(Dataset entries)
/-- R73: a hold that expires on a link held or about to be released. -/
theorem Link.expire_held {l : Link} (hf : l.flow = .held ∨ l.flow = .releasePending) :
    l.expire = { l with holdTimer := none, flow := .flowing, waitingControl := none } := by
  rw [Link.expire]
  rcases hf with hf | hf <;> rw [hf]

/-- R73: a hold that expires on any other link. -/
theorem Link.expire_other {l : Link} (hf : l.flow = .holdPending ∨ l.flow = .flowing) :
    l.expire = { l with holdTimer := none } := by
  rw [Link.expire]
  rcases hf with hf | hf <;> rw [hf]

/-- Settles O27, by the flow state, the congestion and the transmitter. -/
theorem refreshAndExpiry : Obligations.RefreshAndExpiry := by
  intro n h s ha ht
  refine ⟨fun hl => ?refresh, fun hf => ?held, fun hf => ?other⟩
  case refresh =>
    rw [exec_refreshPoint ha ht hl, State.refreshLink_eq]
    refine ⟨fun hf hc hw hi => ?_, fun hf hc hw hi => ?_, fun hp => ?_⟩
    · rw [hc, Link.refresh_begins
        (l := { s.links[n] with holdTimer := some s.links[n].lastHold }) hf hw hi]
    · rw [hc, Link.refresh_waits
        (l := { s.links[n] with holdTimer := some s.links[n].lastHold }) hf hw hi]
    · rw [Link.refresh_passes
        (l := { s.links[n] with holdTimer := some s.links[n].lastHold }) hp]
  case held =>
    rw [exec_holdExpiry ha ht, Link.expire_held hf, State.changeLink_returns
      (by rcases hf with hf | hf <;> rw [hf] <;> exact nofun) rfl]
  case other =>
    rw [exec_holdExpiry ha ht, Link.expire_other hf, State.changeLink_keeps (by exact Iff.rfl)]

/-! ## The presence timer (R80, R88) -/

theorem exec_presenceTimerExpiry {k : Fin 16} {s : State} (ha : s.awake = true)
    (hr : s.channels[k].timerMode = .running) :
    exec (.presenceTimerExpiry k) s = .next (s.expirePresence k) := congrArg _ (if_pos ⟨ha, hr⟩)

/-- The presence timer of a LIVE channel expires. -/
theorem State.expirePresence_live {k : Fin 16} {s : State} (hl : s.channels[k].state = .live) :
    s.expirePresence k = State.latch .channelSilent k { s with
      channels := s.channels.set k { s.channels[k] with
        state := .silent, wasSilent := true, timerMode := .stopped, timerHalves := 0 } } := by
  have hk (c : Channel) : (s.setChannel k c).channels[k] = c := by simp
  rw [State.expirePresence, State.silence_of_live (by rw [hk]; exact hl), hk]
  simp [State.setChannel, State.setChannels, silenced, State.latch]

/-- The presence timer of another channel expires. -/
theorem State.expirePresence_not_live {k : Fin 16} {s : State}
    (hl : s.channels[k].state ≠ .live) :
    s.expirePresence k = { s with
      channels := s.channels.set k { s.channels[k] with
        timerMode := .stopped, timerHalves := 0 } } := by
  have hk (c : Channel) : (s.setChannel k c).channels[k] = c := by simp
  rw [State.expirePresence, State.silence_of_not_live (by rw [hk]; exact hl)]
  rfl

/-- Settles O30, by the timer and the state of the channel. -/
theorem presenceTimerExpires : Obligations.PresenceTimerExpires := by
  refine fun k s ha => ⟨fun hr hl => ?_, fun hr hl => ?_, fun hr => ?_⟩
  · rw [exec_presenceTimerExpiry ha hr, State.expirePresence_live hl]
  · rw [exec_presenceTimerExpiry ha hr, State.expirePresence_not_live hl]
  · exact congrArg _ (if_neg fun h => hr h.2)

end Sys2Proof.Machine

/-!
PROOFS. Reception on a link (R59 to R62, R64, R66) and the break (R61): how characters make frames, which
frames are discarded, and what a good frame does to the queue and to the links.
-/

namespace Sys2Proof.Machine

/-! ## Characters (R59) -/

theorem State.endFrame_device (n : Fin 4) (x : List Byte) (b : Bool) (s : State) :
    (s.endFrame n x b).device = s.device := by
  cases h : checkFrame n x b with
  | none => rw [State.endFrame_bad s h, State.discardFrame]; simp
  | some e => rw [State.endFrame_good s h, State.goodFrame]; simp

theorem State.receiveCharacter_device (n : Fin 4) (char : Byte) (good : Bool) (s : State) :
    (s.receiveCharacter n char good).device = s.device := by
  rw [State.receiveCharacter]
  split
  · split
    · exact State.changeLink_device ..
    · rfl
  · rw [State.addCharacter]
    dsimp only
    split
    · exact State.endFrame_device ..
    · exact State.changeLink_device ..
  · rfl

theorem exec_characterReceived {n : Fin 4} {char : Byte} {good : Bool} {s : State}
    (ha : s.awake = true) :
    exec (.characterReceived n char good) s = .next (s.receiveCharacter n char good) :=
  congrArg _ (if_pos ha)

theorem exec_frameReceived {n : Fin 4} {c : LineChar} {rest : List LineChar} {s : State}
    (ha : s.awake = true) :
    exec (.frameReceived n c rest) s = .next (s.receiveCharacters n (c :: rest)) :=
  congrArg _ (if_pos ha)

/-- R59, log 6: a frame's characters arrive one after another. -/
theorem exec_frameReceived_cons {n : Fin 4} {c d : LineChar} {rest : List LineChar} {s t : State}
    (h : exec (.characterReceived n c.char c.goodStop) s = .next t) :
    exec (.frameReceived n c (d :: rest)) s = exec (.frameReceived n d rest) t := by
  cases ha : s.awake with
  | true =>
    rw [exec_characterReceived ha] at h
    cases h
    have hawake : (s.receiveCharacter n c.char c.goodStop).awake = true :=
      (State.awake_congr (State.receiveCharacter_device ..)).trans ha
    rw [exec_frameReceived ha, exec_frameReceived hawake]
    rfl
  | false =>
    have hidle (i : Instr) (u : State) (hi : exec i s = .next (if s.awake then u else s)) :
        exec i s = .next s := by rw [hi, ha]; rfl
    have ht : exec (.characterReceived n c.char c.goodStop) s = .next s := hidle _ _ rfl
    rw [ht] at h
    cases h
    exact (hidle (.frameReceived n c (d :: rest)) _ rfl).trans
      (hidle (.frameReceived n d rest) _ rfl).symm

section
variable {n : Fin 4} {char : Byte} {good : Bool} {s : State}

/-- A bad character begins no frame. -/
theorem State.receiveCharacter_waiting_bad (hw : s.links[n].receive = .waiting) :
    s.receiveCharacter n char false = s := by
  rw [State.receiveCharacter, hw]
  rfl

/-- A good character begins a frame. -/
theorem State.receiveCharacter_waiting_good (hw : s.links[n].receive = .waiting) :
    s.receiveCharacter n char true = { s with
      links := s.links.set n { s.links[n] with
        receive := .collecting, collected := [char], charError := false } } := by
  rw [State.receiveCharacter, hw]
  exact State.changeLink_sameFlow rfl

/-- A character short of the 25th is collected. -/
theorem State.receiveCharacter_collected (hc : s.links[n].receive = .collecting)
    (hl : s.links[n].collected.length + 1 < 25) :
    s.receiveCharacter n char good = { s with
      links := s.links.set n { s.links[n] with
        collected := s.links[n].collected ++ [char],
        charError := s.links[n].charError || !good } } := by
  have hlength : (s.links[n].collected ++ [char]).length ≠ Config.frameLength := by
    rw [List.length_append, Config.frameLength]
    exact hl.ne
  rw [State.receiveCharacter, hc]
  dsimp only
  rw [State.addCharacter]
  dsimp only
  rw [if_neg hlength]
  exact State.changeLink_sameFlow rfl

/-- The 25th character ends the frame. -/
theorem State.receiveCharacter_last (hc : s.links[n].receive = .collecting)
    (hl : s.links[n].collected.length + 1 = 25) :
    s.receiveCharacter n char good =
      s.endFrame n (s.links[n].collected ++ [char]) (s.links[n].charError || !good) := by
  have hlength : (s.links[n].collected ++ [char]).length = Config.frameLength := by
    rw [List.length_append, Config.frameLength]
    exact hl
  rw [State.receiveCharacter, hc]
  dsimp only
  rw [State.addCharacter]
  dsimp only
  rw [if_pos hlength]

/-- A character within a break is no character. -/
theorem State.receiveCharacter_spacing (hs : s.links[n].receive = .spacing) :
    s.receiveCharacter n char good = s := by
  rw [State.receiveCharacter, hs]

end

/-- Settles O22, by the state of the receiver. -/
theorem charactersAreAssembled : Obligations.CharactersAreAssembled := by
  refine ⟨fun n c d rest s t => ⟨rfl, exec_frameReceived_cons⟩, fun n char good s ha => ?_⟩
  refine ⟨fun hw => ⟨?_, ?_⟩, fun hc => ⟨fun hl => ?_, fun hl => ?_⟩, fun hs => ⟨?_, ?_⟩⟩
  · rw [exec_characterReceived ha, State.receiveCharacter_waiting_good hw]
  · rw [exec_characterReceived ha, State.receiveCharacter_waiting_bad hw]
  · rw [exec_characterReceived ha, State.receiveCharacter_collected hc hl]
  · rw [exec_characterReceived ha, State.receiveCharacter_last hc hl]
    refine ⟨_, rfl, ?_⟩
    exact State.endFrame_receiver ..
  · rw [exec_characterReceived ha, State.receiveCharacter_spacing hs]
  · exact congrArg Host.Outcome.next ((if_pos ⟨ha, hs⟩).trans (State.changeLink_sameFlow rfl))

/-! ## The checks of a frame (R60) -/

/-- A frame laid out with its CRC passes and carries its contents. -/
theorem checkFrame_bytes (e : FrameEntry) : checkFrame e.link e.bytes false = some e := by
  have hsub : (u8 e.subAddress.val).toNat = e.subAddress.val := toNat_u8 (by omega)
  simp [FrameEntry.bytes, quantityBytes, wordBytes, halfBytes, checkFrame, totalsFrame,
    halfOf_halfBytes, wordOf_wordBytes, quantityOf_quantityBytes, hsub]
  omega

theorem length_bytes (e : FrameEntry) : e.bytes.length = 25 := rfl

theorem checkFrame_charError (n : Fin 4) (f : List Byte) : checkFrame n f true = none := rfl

Your goal:
Using the records above, restate word for word the lines from the one with "refine ⟨fun n" through the one with "frame (R60) -/", both included.

Answer for the task:
  refine ⟨fun n c d rest s t => ⟨rfl, exec_frameReceived_cons⟩, fun n char good s ha => ?_⟩
  refine ⟨fun hw => ⟨?_, ?_⟩, fun hc => ⟨fun hl => ?_, fun hl => ?_⟩, fun hs => ⟨?_, ?_⟩⟩
  · rw [exec_characterReceived ha, State.receiveCharacter_waiting_good hw]
  · rw [exec_characterReceived ha, State.receiveCharacter_waiting_bad hw]
  · rw [exec_characterReceived ha, State.receiveCharacter_collected hc hl]
  · rw [exec_characterReceived ha, State.receiveCharacter_last hc hl]
    refine ⟨_, rfl, ?_⟩
    exact State.endFrame_receiver ..
  · rw [exec_characterReceived ha, State.receiveCharacter_spacing hs]
  · exact congrArg Host.Outcome.next ((if_pos ⟨ha, hs⟩).trans (State.changeLink_sameFlow rfl))

/-! ## The checks of a frame (R60) -/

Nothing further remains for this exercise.